Alpha Morgan Bank emerged from Alpha Morgan Capital, an investment banking and asset management firm operating within Nigeria's capital market sector. The commercial bank drew from the operations and market presence established by Alpha Morgan Capital, which had operated for more than a decade prior to the establishment of the bank.

Alpha Morgan Capital was recognised in the Financial Times ranking of Africa's fastest-growing companies and received credit ratings from Agusto & Co and DataPro.

Following its establishment, Alpha Morgan Bank stated that it would provide banking services to individuals, small and medium-sized enterprises, corporate organisations, and public sector institutions. The bank commenced operations with fourteen approved branches across Nigeria and established its headquarters in Abuja.

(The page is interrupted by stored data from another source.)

/-- The records of `live` as a start finds them, with a second permit that names cabinet 3. -/
def starting : State :=
  { live with
    floor := { live.floor with utility := .unknown }, port := Port.starting
    permits := [some activePermit, some grantedPermit3, some { grantedPermit3 with cabinet := 5, visit := some 3 },
      some { grantedPermit3 with cabinet := 24 }, some grantedPermit3, none, none, none]
    strings := tset live.strings 5 (some { record5 with event := some { minutes := 2, charge := 97, lowest := 4690 } }) }

theorem witness_StartUpRestores : ∃ t : State, starting.Sized ∧ starting.PortAgrees ∧ starting.phase = .running ∧
    starting.port.state = .starting ∧ starting.floor.tickHeld = false ∧ starting.port.urgent = none ∧
    exec .firstUtilityJudgement starting = .next t ∧ starting.ItemsDistinct ∧
    (starting.permit? 4 = some { grantedPermit3 with cabinet := 24 } ∧ starting.cabinet? 24 = none) ∧
    (starting.permit? 2 = some grantedPermit3 ∧ starting.permit? 5 = some grantedPermit3) ∧
    (starting.permit? 3).map (fun p => (p.state, p.visit)) = some (.granted, some 3) ∧ starting.visit? 3 = none ∧
    starting.permit? 1 = some activePermit ∧ starting.permit? 8 = none ∧ (starting.visit? 1).isSome = true ∧
    starting.visit? 4 = none ∧ (starting.string? 5).map (fun r => r.event.isSome) = some true ∧
    (starting.string? 10).map StringRecord.state = some .retired ∧ (starting.string? 8).map StringRecord.state = some .retiring :=
  ⟨_, ⟨rfl, rfl, rfl, rfl, rfl, rfl, ⟨rfl, rfl, rfl, rfl, rfl⟩⟩, ⟨by decide +kernel, by decide +kernel⟩, by decide +kernel,
    by decide +kernel, by decide +kernel, by decide +kernel, rfl, live_itemsDistinct, by decide +kernel⟩

/-- R173: of two Granted permits for cabinet 3 one stays, and the one for the Absent cabinet 24 goes. -/
theorem test_start_permits : ((after .firstUtilityJudgement starting).permits.take 5).map (fun p => p.map Permit.state) =
    [some .active, some .granted, some .granted, none, none] := by decide +kernel

end Sys2Proof.Tests
end

namespace Sys2Proof.Machine

/-! ## Folds over the numbers of a table -/

theorem numbers_succ (n : Nat) : numbers (n + 1) = numbers n ++ [n + 1] := by
  simp [numbers, List.range'_1_concat, Nat.add_comm]

theorem mem_numbers (n k : Nat) : k ∈ numbers n ↔ 1 ≤ k ∧ k ≤ n := by
  simp [numbers, List.mem_range'_1]; omega

/-- Induction along a fold over `1..n`: what holds before, and is carried from each number to the next, holds at the end. -/
theorem foldl_numbers {σ : Type} {f : σ → Nat → σ} {s : σ} (P : Nat → σ → Prop) (N : Nat) (h0 : P 0 s)
    (hstep : ∀ n t, n < N → P n t → P (n + 1) (f t (n + 1))) : P N ((numbers N).foldl f s) := by
  have key : ∀ n, n ≤ N → P n ((numbers n).foldl f s) := by
    intro n
    induction n with
    | zero => intro _; exact h0
    | succ n ih =>
      intro h
      rw [numbers_succ, List.foldl_append]
      exact hstep n _ (by omega) (ih (by omega))
  exact key N le_rfl

/-! ## Elementary changes

Every command but the starts, the losses of power and the end of a start is a chain of the changes listed here; the invariants of
the records are kept by each of them. -/

/-- What a change of a record in its slot never does: bring it to another place, or retire it where it stands (R50, R55). -/
structure StringRecord.Keeps (r q : StringRecord) : Prop where
  cabinet : q.cabinet = r.cabinet ∨ q.cabinet = none
  position : q.position = r.position
  retired : q.state = .retired → q.cabinet = none ∨ r.state = .retired

/-- The tables have their sizes and everything in them is in range. -/
structure State.InRanges (s : State) : Prop where
  sized : s.Sized
  floor : s.FloorInRange
  records : s.RecordsInRange

/-- The record can be put in a free slot: it names a Present cabinet and a position there that no record holds (R57). -/
def State.CanTake (s : State) (q : StringRecord) : Prop :=
  ∃ c, q.cabinet = some c ∧ (s.cabinet? c).isSome = true ∧ (1 ≤ q.position ∧ q.position ≤ 4) ∧ q.state ≠ .retired ∧
    ∀ j r, s.string? j = some r → r.cabinet = some c → r.position ≠ q.position

/-- A change that touches none of the records that the invariants are about. -/
structure State.Quiet (s t : State) : Prop where
  phase : t.phase = s.phase
  config : t.floor.config = s.floor.config
  cabinets : t.cabinets = s.cabinets
  profiles : t.profiles = s.profiles
  strings : t.strings = s.strings
  permits : t.permits = s.permits
  ask : t.ask.map Ask.cabinet = s.ask.map Ask.cabinet
  portState : t.port.state = s.port.state
  groups : t.groups.length = s.groups.length ∨ t.groups.length = Config.groupCount
  visits : t.visits.length = s.visits.length
  images : s.store.images.Sized → t.store.images.Sized

/-- The port neither starts nor works on an ask. -/
def PortState.calm (p : PortState) : Prop := p = .idle ∨ p = .replyReady

/-- The port with a reply in its buffer. -/
def Port.holding (r : Option Reply) (p : Port) : Port := { p with reply := r, state := .replyReady }

/-- One elementary change of the state. -/
inductive Move : State → State → Prop where
  | quiet {s t : State} (h : s.Quiet t) : Move s t
  | config {s : State} (c : FloorConfig) (h : c.InRange) : Move s { s with floor := { s.floor with config := c } }
  | profile {s : State} (n : Nat) (p : Profile) (h : p.InRange) : Move s (s.setProfile n (some p))
  | cabinet {s : State} (c : Nat) (y : Cabinet) (h : s.FloorInRange → y.InRange) : Move s (s.setCabinet c (some y))
  | ages {s : State} : Move s s.tickCabinets
  | drop {s : State} (c : Nat) (hp : ∀ k p, s.permit? k = some p → p.cabinet ≠ c)
      (hr : ∀ k r, s.string? k = some r → 1 ≤ r.position ∧ r.position ≤ 4 → r.cabinet = some c → r.state = .retired)
      (hi : s.port.state = .idle) : Move s (s.setCabinet c none)
  | string {s : State} (k : Nat) (r q : StringRecord) (hk : s.string? k = some r) (h : r.Keeps q)
      (hq : s.InRanges → q.InRange) : Move s (s.setString k (some q))
  | commission {s : State} (k : Nat) (q : StringRecord) (hc : s.StringsPlaced → s.CanTake q)
      (hq : s.InRanges → q.InRange) : Move s (s.setString k (some q))
  | replace {s : State} (j k : Nat) (old q r : StringRecord) (hj : s.string? j = some old) (h : old.Keeps q)
      (hq : q.cabinet = none) (hc : r.cabinet = old.cabinet) (hc' : r.cabinet.isSome = true) (hp : r.position = old.position)
      (hr : r.state ≠ .retired) (hi : s.InRanges → q.InRange ∧ r.InRange) :
      Move s ((s.setString j (some q)).setString k (some r))
  | freeString {s : State} (k : Nat) : Move s (s.setString k none)
  | permit {s : State} (k : Nat) (p q : Permit) (hk : s.permit? k = some p) (h : q.cabinet = p.cabinet) :
      Move s (s.setPermit k (some q))
  | freePermit {s : State} (k : Nat) : Move s (s.setPermit k none)
  | grant {s : State} (a : Ask) (k : Nat) (p : Permit) (r : Option Reply) (ha : s.ask = some a) (h : p.cabinet = a.cabinet) :
      Move s { s with ask := none, permits := tset s.permits k (some p), port := s.port.holding r }
  | beginAsk {s : State} (a : Ask) (hi : s.port.state = .idle) (hc : (s.cabinet? a.cabinet).isSome = true)
      (hp : ∀ k p, s.permit? k = some p → p.cabinet ≠ a.cabinet) :
      Move s { s with ask := some a, port := { s.port with state := .working } }
  | endAsk {s : State} (a : Ask) (r : Option Reply) (ha : s.ask = some a) :
      Move s { s with ask := none, port := s.port.holding r }
  | port {s : State} (p : Port) (h : p.state = s.port.state ∨ (s.port.state.calm ∧ p.state.calm)) : Move s { s with port := p }
  | portReset {s : State} : Move s s.portReset

/-- A chain of elementary changes. -/
inductive Moves (s : State) : State → Prop where
  | refl : Moves s s
  | tail {t u : State} (h : Moves s t) (m : Move t u) : Moves s u

theorem Moves.trans {s t u : State} (h : Moves s t) (g : Moves t u) : Moves s u := by
  induction g with
  | refl => exact h
  | tail _ m ih => exact ih.tail m

theorem Moves.keep {P : State → Prop} (hP : ∀ s t, Move s t → P s → P t) {s t : State} (h : Moves s t) (hs : P s) : P t := by
  induction h with
  | refl => exact hs
  | tail _ hm ih => exact hP _ _ hm ih

theorem Moves.foldl {α : Type} {f : State → α → State} (l : List α) (h : ∀ a ∈ l, ∀ t, Moves t (f t a)) (s : State) :
    Moves s (l.foldl f s) := by
  induction l generalizing s with
  | nil => exact .refl
  | cons a l ih => exact (h a (by simp) s).trans (ih (fun b hb => h b (by simp [hb])) _)

/-! ## The invariants along a chain -/

theorem State.cabinet?_setCabinet_isSome {s : State} {c d : Nat} {y : Cabinet} (h : (s.cabinet? d).isSome = true) :
    ((s.setCabinet c (some y)).cabinet? d).isSome = true := by
  by_cases hd : d = c
  · subst hd
    obtain ⟨x, hx⟩ := Option.isSome_iff_exists.mp h
    simp [State.cabinet?, State.setCabinet, tget_tset_some _ _ _ _ hx]
  · simpa [State.cabinet?, State.setCabinet, tget_tset_ne _ _ _ _ hd] using h

/-- What an entry reads after any write: what it held, or the value written. -/
theorem tget_tset_cases {α : Type} (t : List (Option α)) (n m : Nat) (v : Option α) :
    tget (tset t n v) m = tget t m ∨ (m = n ∧ tget (tset t n v) m = v) := by
  by_cases h : m = n
  · subst h
    by_cases h1 : 1 ≤ m ∧ m ≤ t.length
    · exact .inr ⟨rfl, tget_tset_same t m v h1.1 h1.2⟩
    · left
      cases hg : tget t m with
      | some a => exact absurd (tget_some t m a hg) h1
      | none =>
        cases hs : tget (tset t m v) m with
        | none => rfl
        | some a => exact absurd (by simpa using tget_some _ m a hs) h1
  · exact .inl (tget_tset_ne t n m v h)

theorem tget_map {α β : Type} (f : α → β) (t : List (Option α)) (n : Nat) :
    tget (t.map (fun x => x.map f)) n = (tget t n).map f := by
  cases n with
  | zero => rfl
  | succ n => simp only [tget, List.getElem?_map]; cases t[n]? with
    | none => rfl
    | some o => cases o <;> rfl

theorem State.tickCabinets_cabinet? (s : State) (c : Nat) :
    s.tickCabinets.cabinet? c = (s.cabinet? c).map (fun x => { x with age := min (x.age + 1) Config.ageLimit }) :=
  tget_map _ s.cabinets c

/-! ### Sizes -/

theorem Move.sized {s t : State} (h : Move s t) (hs : s.Sized) : t.Sized := by
  obtain ⟨h1, h2, h3, h4, h5, h6, h7⟩ := hs
  cases h with
  | quiet q =>
    exact ⟨by rw [q.cabinets, h1], by rw [q.profiles, h2], by rw [q.strings, h3],
      by rcases q.groups with hg | hg <;> simp [hg, h4], by rw [q.permits, h5], by rw [q.visits, h6], q.images h7⟩
  | _ =>
    constructor <;> simpa [State.tickCabinets, State.portReset, Port.holding] using by assumption

/-! ### Ranges -/

theorem Move.inRanges {s t : State} (h : Move s t) (hs : s.InRanges) : t.InRanges := by
  refine ⟨h.sized hs.sized, ?_, ?_⟩
  · obtain ⟨hc, hx⟩ := hs.floor
    cases h with
    | quiet q => exact ⟨q.config ▸ hc, fun c x h => hx c x (by rwa [State.cabinet?, q.cabinets] at h)⟩
    | config c h => exact ⟨h, hx⟩
    | cabinet c y h =>
      refine ⟨hc, fun d x hd => ?_⟩
      rcases tget_tset_cases s.cabinets c d (some y) with e | ⟨-, e⟩
      · exact hx d x (e.symm.trans hd)
      · cases e.symm.trans hd; exact h hs.floor
    | ages =>
      refine ⟨hc, fun d x hd => ?_⟩
      rw [State.tickCabinets_cabinet?] at hd
      obtain ⟨y, hy, rfl⟩ := Option.map_eq_some_iff.mp hd
      exact { hx d y hy with age := Nat.min_le_right _ _ }
    | drop c =>
      refine ⟨hc, fun d x hd => ?_⟩
      rcases tget_tset_cases s.cabinets c d none with e | ⟨-, e⟩
      · exact hx d x (e.symm.trans hd)
      · cases e.symm.trans hd
    | _ => exact ⟨hc, hx⟩
  · obtain ⟨hp, hr⟩ := hs.records
    cases h with
    | quiet q =>
      exact ⟨fun n p h => hp n p (by rwa [State.profile?, q.profiles] at h),
        fun k r h => hr k r (by rwa [State.string?, q.strings] at h)⟩
    | profile n p h =>
      refine ⟨fun m q hq => ?_, hr⟩
      rcases tget_tset_cases s.profiles n m (some p) with e | ⟨-, e⟩
      · exact hp m q (e.symm.trans hq)
      · cases e.symm.trans hq; exact h
    | string k r q hk hkeep hq =>
      refine ⟨hp, fun j a ha => ?_⟩
      rcases tget_tset_cases s.strings k j (some q) with e | ⟨-, e⟩
      · exact hr j a (e.symm.trans ha)
      · cases e.symm.trans ha; exact hq hs
    | commission k q hc hq =>
      refine ⟨hp, fun j a ha => ?_⟩
      rcases tget_tset_cases s.strings k j (some q) with e | ⟨-, e⟩
      · exact hr j a (e.symm.trans ha)
      · cases e.symm.trans ha; exact hq hs
    | replace j k old q r hj hkeep hn hc hc' hpos hret hi =>
      refine ⟨hp, fun i a ha => ?_⟩
      rcases tget_tset_cases (tset s.strings j (some q)) k i (some r) with e | ⟨-, e⟩
      · rcases tget_tset_cases s.strings j i (some q) with e' | ⟨-, e'⟩
        · exact hr i a (e'.symm.trans (e.symm.trans ha))
        · cases e'.symm.trans (e.symm.trans ha); exact (hi hs).1
      · cases e.symm.trans ha; exact (hi hs).2
    | freeString k =>
      refine ⟨hp, fun j a ha => ?_⟩
      rcases tget_tset_cases s.strings k j none with e | ⟨-, e⟩
      · exact hr j a (e.symm.trans ha)
      · cases e.symm.trans ha
    | _ => exact ⟨hp, hr⟩

/-! ### Places of the strings -/

theorem StringRecord.Keeps.refl (r : StringRecord) : r.Keeps r := ⟨.inl rfl, rfl, fun h => .inr h⟩

/-- Records that keep their places, at cabinets that stay Present, are still well placed. -/
theorem State.StringsPlaced.of_keeps {s t : State} (h : s.StringsPlaced)
    (hk : ∀ j q, t.string? j = some q → ∃ r, s.string? j = some r ∧ r.Keeps q)
    (hc : ∀ j r c, s.string? j = some r → r.cabinet = some c → (t.cabinet? c).isSome = true) : t.StringsPlaced := by
  have back : ∀ j q c, t.string? j = some q → q.cabinet = some c →
      ∃ r, s.string? j = some r ∧ r.cabinet = some c ∧ r.position = q.position := by
    intro j q c hq hqc
    obtain ⟨r, hr, hkeep⟩ := hk j q hq
    rcases hkeep.cabinet with e | e
    · exact ⟨r, hr, e ▸ hqc, hkeep.position.symm⟩
    · rw [e] at hqc; cases hqc
  refine ⟨fun k q hq => ?_, fun k q hq hret => ?_, fun k q c hq hqc => ?_, fun j k q q' c hq hq' hqc hqc' hpos => ?_⟩
  · obtain ⟨r, hr, hkeep⟩ := hk k q hq
    rw [hkeep.position]; exact h.position k r hr
  · obtain ⟨r, hr, hkeep⟩ := hk k q hq
    rcases hkeep.retired hret with e | e
    · exact e
    · rcases hkeep.cabinet with e' | e'
      · rw [e', h.retired k r hr e]
      · exact e'
  · obtain ⟨r, hr, hrc, -⟩ := back k q c hq hqc
    exact hc k r c hr hrc
  · obtain ⟨r, hr, hrc, hp⟩ := back j q c hq hqc
    obtain ⟨r', hr', hrc', hp'⟩ := back k q' c hq' hqc'
    exact h.single j k r r' c hr hr' hrc hrc' (hp.trans (hpos.trans hp'.symm))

=== Leadership and strategic direction ===

The expansion into commercial banking occurred under the leadership of Ade Buraimo, founder and Group Managing Director of the Alpha Morgan Bank, who completed the three-year Owner/President Management (OPM) program at Harvard Business School. Under his direction and other management team, the organization pursued a diversification strategy aimed at integrating investment banking expertise with retail and corporate banking services

=== Digital Banking ===

Following its launch in 2025, Alpha Morgan Bank began rolling out digital banking services and expanding its branch network in major Nigerian cities. The bank introduced mobile and USSD banking platforms to improve access to financial services and support financial inclusion initiatives.

=== 2026 CBN Recapitalisation ===

In March 2024, the Central Bank of Nigeria (CBN) introduced a new recapitalisation framework for the banking sector, requiring banks to significantly increase their minimum capital base by March 31, 2026. Under the policy, the capital threshold was raised to ₦500 billion for commercial banks with international authorisation, ₦200 billion for those with national authorisation, and ₦50 billion for regional banks. The exercise was designed to strengthen the resilience of the financial system and support Nigeria's objective of becoming a $1 trillion economy.

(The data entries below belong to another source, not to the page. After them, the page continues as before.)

-- ==== Sys2Proof/Config.lean ====
section
/-! DEFINITION. What an implementation of OBXD-CORE fixes (00_scope.md R6), and the values the spec leaves free:
uninterpreted constants without a body, so that nothing can be proved of them. -/

namespace Sys2Proof

/-- Output sample format, construction parameter `OUT_FMT` (00_scope.md R6). -/
inductive OutFmt
  /-- 16-bit two's complement (45_render_mixer.md R316). -/
  | s16
  /-- binary32 (45_render_mixer.md R317). -/
  | f32
  deriving DecidableEq, Repr

/-- Which library supplies the construction functions `exp2f`, `tanf`, `sinf` (00_scope.md R6, R10).
A name, so that State stays plain data; the functions are chosen by `TransLib.exp2` and its fellows in
Machine/Transcendental.lean (log entries 6 and 7). -/
inductive TransLib
  /-- The reference definition of R10: correctly rounded. -/
  | correctlyRounded
  /-- Any other implementation of the three functions, numbered only to tell several apart. -/
  | other (n : Nat)
  deriving DecidableEq, Repr

/-- The construction parameters of one instance (00_scope.md R6), fixed for its life (70_reset_and_hazards.md R390). -/
structure Construction where
  /-- `P`, the voice pool size, 1..32. -/
  poolSize : Nat
  /-- `FS0`, the sample rate at reset. -/
  fs0 : F32
  /-- `OUT_FMT`. -/
  outFmt : OutFmt
  /-- `SEED0`, the noise generator state at reset. -/
  seed0 : Word
  /-- `exp2f`, `tanf`, `sinf`. -/
  lib : TransLib
  deriving DecidableEq, Repr

/-- The reference construction every test vector assumes (00_scope.md R6). -/
def Construction.reference : Construction where
  poolSize := 8
  fs0 := ⟨0x472C4400#32⟩
  outFmt := .s16
  seed0 := 0x00000001#32
  lib := .correctlyRounded

/-- `exp2f` of library `n`: uninterpreted (00_scope.md R10, log entry 7). -/
opaque Config.otherExp2 : Nat → F32 → F32

/-- `tanf` of library `n`: uninterpreted (00_scope.md R10, log entry 7). -/
opaque Config.otherTan : Nat → F32 → F32

/-- `sinf` of library `n`: uninterpreted (00_scope.md R10, log entry 7). -/
opaque Config.otherSin : Nat → F32 → F32

/-- Sign (bit 22) and payload (bits 21:0) of the quiet NaN an operation on these operands gives: IEEE 754 leaves
them open and the spec never produces a NaN (45_render_mixer.md R320): a FREE VALUE (log entry 8). -/
opaque Config.freeNaN : F32 → F32 → BitVec 23

end Sys2Proof
end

On March 7, 2025, Alpha Morgan Bank announced that it had met the new minimum capital requirements. The CBN subsequently affirmed the bank's capitalisation, marking a milestone in its strategic expansion. Following the affirmation, the bank's Managing Director, Ade Buraimo, stated that the milestone would enable the institution to scale its operations across its 14 approved branches and invest further in digital banking infrastructure.

=== Financial Performance ===

In its first 10 months of operations ending 31 December 2025, Alpha Morgan Bank reported a Profit Before Tax (PBT) of ₦1.9 billion and a Profit After Tax (PAT) of ₦1.14 billion, according to its audited financial statements. The bank also recorded total assets of approximately ₦160.4 billion during the period. The performance was described by Business Post as a historic milestone for the newly established lender.

== Location ==

Alpha Morgan Bank head office is located at 44 Ademola Adetokunbo Crescent, Wuse II, Abuja, Nigeria and has branches across Nigeria (Abuja, Ibadan, Port Harcourt, Osogbo, Sango Ota etc.)